The US dollar has bounced back smartly from the disappointing Q2 GDP data and initial jobless claims. The stronger than expected Chicago PMI, a Q3 report, helped. There has also been a pullback in oil and a recovery in equities.
The seems to be a subtle shift in market behavior. The short-term market seems more inclined to buy dollar pullbacks rather than sell rallies as previously seemed to be the case.
The euro pushed through the resistance levels identified yesterday but has seen retreated back well below the 100-day moving average and retracement objectives. Sterling also rose through upper end of the resistance band we identified at $1.9870-$1.9910, but has also come off sharply and is now lower on the day. A break of yesterday’s low, at a distant $1.9746 would be a very bearish developments.
The dollar briefly traded below JPY107.75 support, but has since bounced back to resurface above JPY108. The week’s range: JPY107.35-JPY108.35 continues to confine prices.

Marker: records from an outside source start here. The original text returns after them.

/-! ### The claim (R343) -/

theorem State.get_setCore (s : State) (n : Nat) (x : CoreSt) (f : Field) (j : Nat) : (s.setCore n x).get f j = s.get f j := rfl

theorem State.get_bump_field (s : State) (f g : Field) (i j k : Nat) (h : g.id % 65536 ≠ f.id % 65536) : (s.bump f i k).get g j = s.get g j :=
  s.get_set_field f g i j _ h

/-- The fields that a claim writes. -/
def claimFields : List Field := [CPO_EVT_CLAIM_INPUT, CPO_EVT_CLAIM_PRIO, CPO_EVT_CLAIM_VALID, CPO_EVT_STAT_ENTRIES]

section
variable (s : State) (n i p : Nat)

theorem State.evClaim_keeps : Keeps { regs := [.cpo] } s (s.evClaim n i p) :=
  (s.set_keeps CPO_EVT_CLAIM_INPUT n i).andThen (State.set_keeps ..) |>.andThen (State.raise_keeps ..) |>.andThen (State.bump_keeps ..)

theorem State.input_evClaim : (s.evClaim n i p).get CPO_EVT_CLAIM_INPUT n = i % 1024 := by
  rw [State.evClaim, State.get_bump_field _ _ _ _ _ _ (by decide), State.get_raise_field _ _ _ _ _ (by decide),
    State.get_set_field _ _ _ _ _ _ (by decide), State.get_set_self]
  rfl

theorem State.prio_evClaim (h : p < 16) : (s.evClaim n i p).get CPO_EVT_CLAIM_PRIO n = p := by
  rw [State.evClaim, State.get_bump_field _ _ _ _ _ _ (by decide), State.get_raise_field _ _ _ _ _ (by decide), State.get_set_self]
  exact Nat.mod_eq_of_lt h

theorem State.valid_evClaim : (s.evClaim n i p).flag CPO_EVT_CLAIM_VALID n = true := by
  rw [State.evClaim, State.flag_bump_field _ _ _ _ _ _ (by decide), State.flag_raise_self _ _ _ (by decide)]

theorem State.get_evClaim_field (g : Field) (j : Nat) (h : ∀ f ∈ claimFields, g.id % 65536 ≠ f.id % 65536) :
    (s.evClaim n i p).get g j = s.get g j := by
  simp only [claimFields, List.forall_mem_cons] at h
  obtain ⟨hinput, hprio, hvalid, hentries, -⟩ := h
  rw [State.evClaim, State.get_bump_field _ _ _ _ _ _ hentries, State.get_raise_field _ _ _ _ _ hvalid, State.get_set_field _ _ _ _ _ _ hprio,
    State.get_set_field _ _ _ _ _ _ hinput]

/-! ### The cycles counted (R344 to R348) -/

/-- `t` is `s` but for the count of cycles, of which normal mode takes a free value. -/
structure State.Counted (s t : State) : Prop where
  keeps : Keeps { regs := [.cpo], free := true } s t
  get : ∀ (g : Field) (j : Nat), g.id % 65536 ≠ CPO_CYC_COUNT.id % 65536 → t.get g j = s.get g j

theorem State.Counted.core {s t : State} (h : s.Counted t) (k : Nat) : t.core k = s.core k := h.keeps.core rfl k

theorem State.Counted.flag {s t : State} (h : s.Counted t) (g : Field) (j : Nat) (hg : g.id % 65536 ≠ CPO_CYC_COUNT.id % 65536) :
    t.flag g j = s.flag g j := congrArg (· == 1) (h.get g j hg)

theorem State.counted_set (v : Nat) : s.Counted (s.set CPO_CYC_COUNT n v) := ⟨(s.set_keeps ..).mono, fun _ _ hg => s.get_set_field _ _ _ _ _ hg⟩

theorem State.counted_bump (k : Nat) : s.Counted (s.bump CPO_CYC_COUNT n k) :=
  ⟨(s.bump_keeps ..).mono, fun _ _ hg => s.get_bump_field _ _ _ _ _ hg⟩

theorem State.counted_openCount : s.Counted (s.openCount CPO_CYC_COUNT n) :=
  ⟨s.fresh_keeps.mono.andThen (State.bump_keeps ..), fun _ _ hg => State.get_bump_field _ _ _ _ _ _ hg⟩

theorem State.counted_recount (more less : Nat) : s.Counted (s.recount n more less) := by
  unfold State.recount
  split
  · exact s.counted_set n _
  · exact s.counted_openCount n

theorem State.counted_spend (k : Nat) : s.Counted (s.spend n k) := by
  unfold State.spend
  split
  · exact s.counted_bump n k
  · exact s.counted_openCount n

theorem State.cycles_recount (more less : Nat) (h : s.flag CPO_MODE_DET n = true) :
    (s.recount n more less).get CPO_CYC_COUNT n = min (s.get CPO_CYC_COUNT n + more - less) (2 ^ 64 - 1) := by
  have hfits (k : Nat) : min k (2 ^ 64 - 1) % 2 ^ 64 = min k (2 ^ 64 - 1) := Nat.mod_eq_of_lt (by omega)
  rw [State.recount, if_pos h]
  exact (State.get_set_self ..).trans (hfits _)

theorem State.cycles_spend (k : Nat) (h : s.flag CPO_MODE_DET n = true) :
    (s.spend n k).get CPO_CYC_COUNT n = min (s.get CPO_CYC_COUNT n + k) (2 ^ 64 - 1) := by
  rw [State.spend, if_pos h]
  exact State.get_bump_self ..

end

/-! ### A core that takes the vector of an event (R343) -/

/-- In `t` core n is at the vector of an event of priority p and has claimed its input i; beside the registers, the cores and a free value it is `s`. -/
structure State.TakesVector (s t : State) (n i p : Nat) : Prop where
  pc : (t.core n).pc = s.eventVector n p
  iml : bits (t.core n).st 11 8 = p
  input : t.get CPO_EVT_CLAIM_INPUT n = i % 1024
  keeps : Keeps { regs := [.cpo], cores := true, free := true } s t

theorem State.TakesVector.counted {s t u : State} {n i p : Nat} (h : s.TakesVector t n i p) (hc : t.Counted u) : s.TakesVector u n i p where
  pc := hc.core n ▸ h.pc
  iml := hc.core n ▸ h.iml
  input := (hc.get _ _ (by decide)).trans h.input
  keeps := h.keeps.andThen hc.keeps

theorem State.TakesVector.raised {s t : State} {n i p : Nat} (h : s.TakesVector t n i p) (flag : Field) (hbank : flag.bank = .cpo)
    (hne : CPO_EVT_CLAIM_INPUT.id % 65536 ≠ flag.id % 65536) : s.TakesVector (t.raise flag n) n i p where
  pc := h.pc
  iml := h.iml
  input := (State.get_raise_field _ _ _ _ _ hne).trans h.input
  keeps := h.keeps.andThen (State.raise_keeps ..) (by rw [hbank]; rfl)

/-- Whatever else a command makes of a core that it puts at a vector, with a claim the core takes the event. -/
theorem State.takesVector_evClaim (s : State) (n i p st : Nat) (x : CoreSt) (hp : p < 16) (hpc : x.pc = s.eventVector n p) (hst : x.st = stEvent st p) :
    s.TakesVector ((s.setCore n x).evClaim n i p) n i p := by
  have hcore : ((s.setCore n x).evClaim n i p).core n = x := ((State.evClaim_keeps ..).core rfl n).trans (State.core_setCore_self ..)
  refine ⟨by rw [hcore, hpc], ?_, State.input_evClaim .., (s.setCore_keeps n x).mono.andThen (State.evClaim_keeps ..)⟩
  rw [hcore, hst, bits_stEvent_iml _ _ hp]

/-! ### An event at a group boundary (R343) -/

/-- Whatever the stores of a frame leave, issue goes on at the vector with SUP set. -/
theorem State.stackFrame_vectors (n pc st code cyc : Nat) (fe : FrameErr) (s v : State) (h : s.stackFrame n pc st code cyc fe = (v, true)) :
    (v.core n).pc = (v.get CPO_XVBAR_BASE n * 2 ^ 11 + 0x40 * code) % 2 ^ 48 ∧ bit (v.core n).st 12 = true ∧ (v.core n).delay = 0 := by
  unfold State.stackFrame at h
  extract_lets x t fa at h
  split at h
  · cases h
  · obtain ⟨rfl, -⟩ := Prod.mk.inj h
    rw [State.core_setCore_self]
    exact ⟨rfl, bit_putBit_true _ _, rfl⟩

/-- A core whose frame is stacked enters the handler of an event of priority p. -/
def CoreSt.entering (x : CoreSt) (n p : Nat) : CoreSt := { x with st := stEvent x.st p, entry := true, entryF1 := byDie n 6 4 }

theorem State.acceptEvent_stacked (s v : State) (n i p : Nat) (fe : FrameErr) (hwalk : s.frameWaits n fe = false)
    (h : s.stackFrame n (s.core n).pc (s.core n).st (0x10 + p) (byDie n 11 19) fe = (v, true)) :
    s.acceptEvent n i p fe = (v.setCore n ((v.core n).entering n p)).evClaim n i p := by
  simp only [State.acceptEvent, hwalk, Bool.false_eq_true, if_false, h, CoreSt.entering]

theorem State.acceptEvent_waits (s : State) (n i p : Nat) (fe : FrameErr) (h : s.frameWaits n fe = true) : s.acceptEvent n i p fe = s := if_pos h

/-! ### An event during an entry or after it (R345, R346) -/

/-- The core takes the vector of an event of priority p in place of the one that it enters. -/
def CoreSt.revectored (x : CoreSt) (pc p : Nat) : CoreSt := { x with st := stEvent x.st p, pc := pc, odd := false }

section
variable (s : State) (n i p : Nat) (flag : Field)

theorem State.replaceEvent_eq : s.replaceEvent n i p flag =
    ((s.setCore n ((s.core n).revectored (s.eventVector n p) p)).evClaim n i p).raise flag n := rfl

theorem State.core_replaceEvent : (s.replaceEvent n i p flag).core n = (s.core n).revectored (s.eventVector n p) p := by
  rw [State.replaceEvent_eq, (State.raise_keeps ..).core rfl, (State.evClaim_keeps ..).core rfl, State.core_setCore_self]

theorem State.takesVector_replaceEvent (hp : p < 16) (hbank : flag.bank = .cpo) (hne : CPO_EVT_CLAIM_INPUT.id % 65536 ≠ flag.id % 65536) :
    s.TakesVector (s.replaceEvent n i p flag) n i p := by
  rw [State.replaceEvent_eq]
  exact (s.takesVector_evClaim n i p (s.core n).st _ hp rfl rfl).raised flag hbank hne

variable (f : Nat)

/-- Core n has the vector of another event, from cycle f of its entry on, and has counted no cycle for it yet. -/
def State.replaced : State :=
  (s.replaceEvent n i p flag).setCore n { (s.replaceEvent n i p flag).core n with entryF1 := f }

theorem State.core_replaced : (s.replaced n i p flag f).core n = { (s.core n).revectored (s.eventVector n p) p with entryF1 := f } := by
  rw [State.replaced, State.core_setCore_self, State.core_replaceEvent]

theorem State.flag_replaced (h : 0 < flag.width) : (s.replaced n i p flag f).flag flag n = true := by
  rw [State.replaced, State.flag, State.get_setCore, State.replaceEvent_eq, State.get_raise_self _ _ _ h]
  rfl

theorem State.get_replaced (g : Field) (j : Nat) (h : ∀ f ∈ flag :: claimFields, g.id % 65536 ≠ f.id % 65536) :
    (s.replaced n i p flag f).get g j = s.get g j := by
  obtain ⟨hflag, hclaim⟩ := List.forall_mem_cons.mp h
  rw [State.replaced, State.get_setCore, State.replaceEvent_eq, State.get_raise_field _ _ _ _ _ hflag, State.get_evClaim_field _ _ _ _ _ _ hclaim,
    State.get_setCore]

theorem State.takesVector_replaced (hp : p < 16) (hbank : flag.bank = .cpo) (hne : CPO_EVT_CLAIM_INPUT.id % 65536 ≠ flag.id % 65536) :
    s.TakesVector (s.replaced n i p flag f) n i p := by
  have ht := s.takesVector_replaceEvent n i p flag hp hbank hne
  rw [State.replaced]
  refine ⟨?_, ?_, (State.get_setCore ..).trans ht.input, ht.keeps.andThen (State.setCore_keeps ..)⟩ <;> rw [State.core_setCore_self]
  · exact ht.pc
  · exact ht.iml

end

/-- An offer that must reach the core from cycle 1 to a last one of a fixed interval comes in time. -/
theorem offer_inTime_iff (det : Bool) (c last : Nat) :
    (det && (c == 0 || decide (last < c))) = false ↔ (det = true → 1 ≤ c ∧ c ≤ last) := by
  cases det with
  | false => simp
  | true =>
    simp only [Bool.true_and, Bool.or_eq_false_iff, beq_eq_false_iff_ne, decide_eq_false_iff_not, true_implies]
    omega

theorem State.replaceEntry_inTime (s : State) (n i p c : Nat)
    (h : s.flag CPO_MODE_DET n = true → 1 ≤ c ∧ c ≤ (s.core n).entryF1 + byDie n 1 11) :
    s.replaceEntry n i p c =
      (s.replaced n i p CPO_EVT_STAT_REPL (max (s.core n).entryF1 (c + 1))).recount n (max (s.core n).entryF1 (c + 1))
        (s.core n).entryF1 :=
  if_neg (by simpa only [Bool.not_eq_true] using (offer_inTime_iff ..).mpr h)

theorem State.replaceEntry_missed (s : State) (n i p c : Nat) (hdet : s.flag CPO_MODE_DET n = true)
    (h : c = 0 ∨ (s.core n).entryF1 + byDie n 1 11 < c) : s.replaceEntry n i p c = s :=
  if_pos (by simpa [hdet] using h)

theorem State.replaceLate_eq (s : State) (n i p : Nat) :
    s.replaceLate n i p = (s.replaced n i p CPO_EVT_STAT_LATE ((s.core n).entryF1 + byDie n 7 17)).spend n (byDie n 7 17) := by
  have hF1 : ((s.replaceEvent n i p CPO_EVT_STAT_LATE).core n).entryF1 = (s.core n).entryF1 := by rw [State.core_replaceEvent, CoreSt.revectored]
  rw [← hF1, State.replaceLate, State.replaced]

Still, it is important to keep in mind that the week’s event risks have not passed. Tomorrow sees the US employment data and euro-zone PMI. Medium and longer term investors need not reach some major conclusion about the price action and underlying trend today. That said, our reading of the technical and fundamental factors point to a potentially significant shift in sentiment in the dollar’s favor.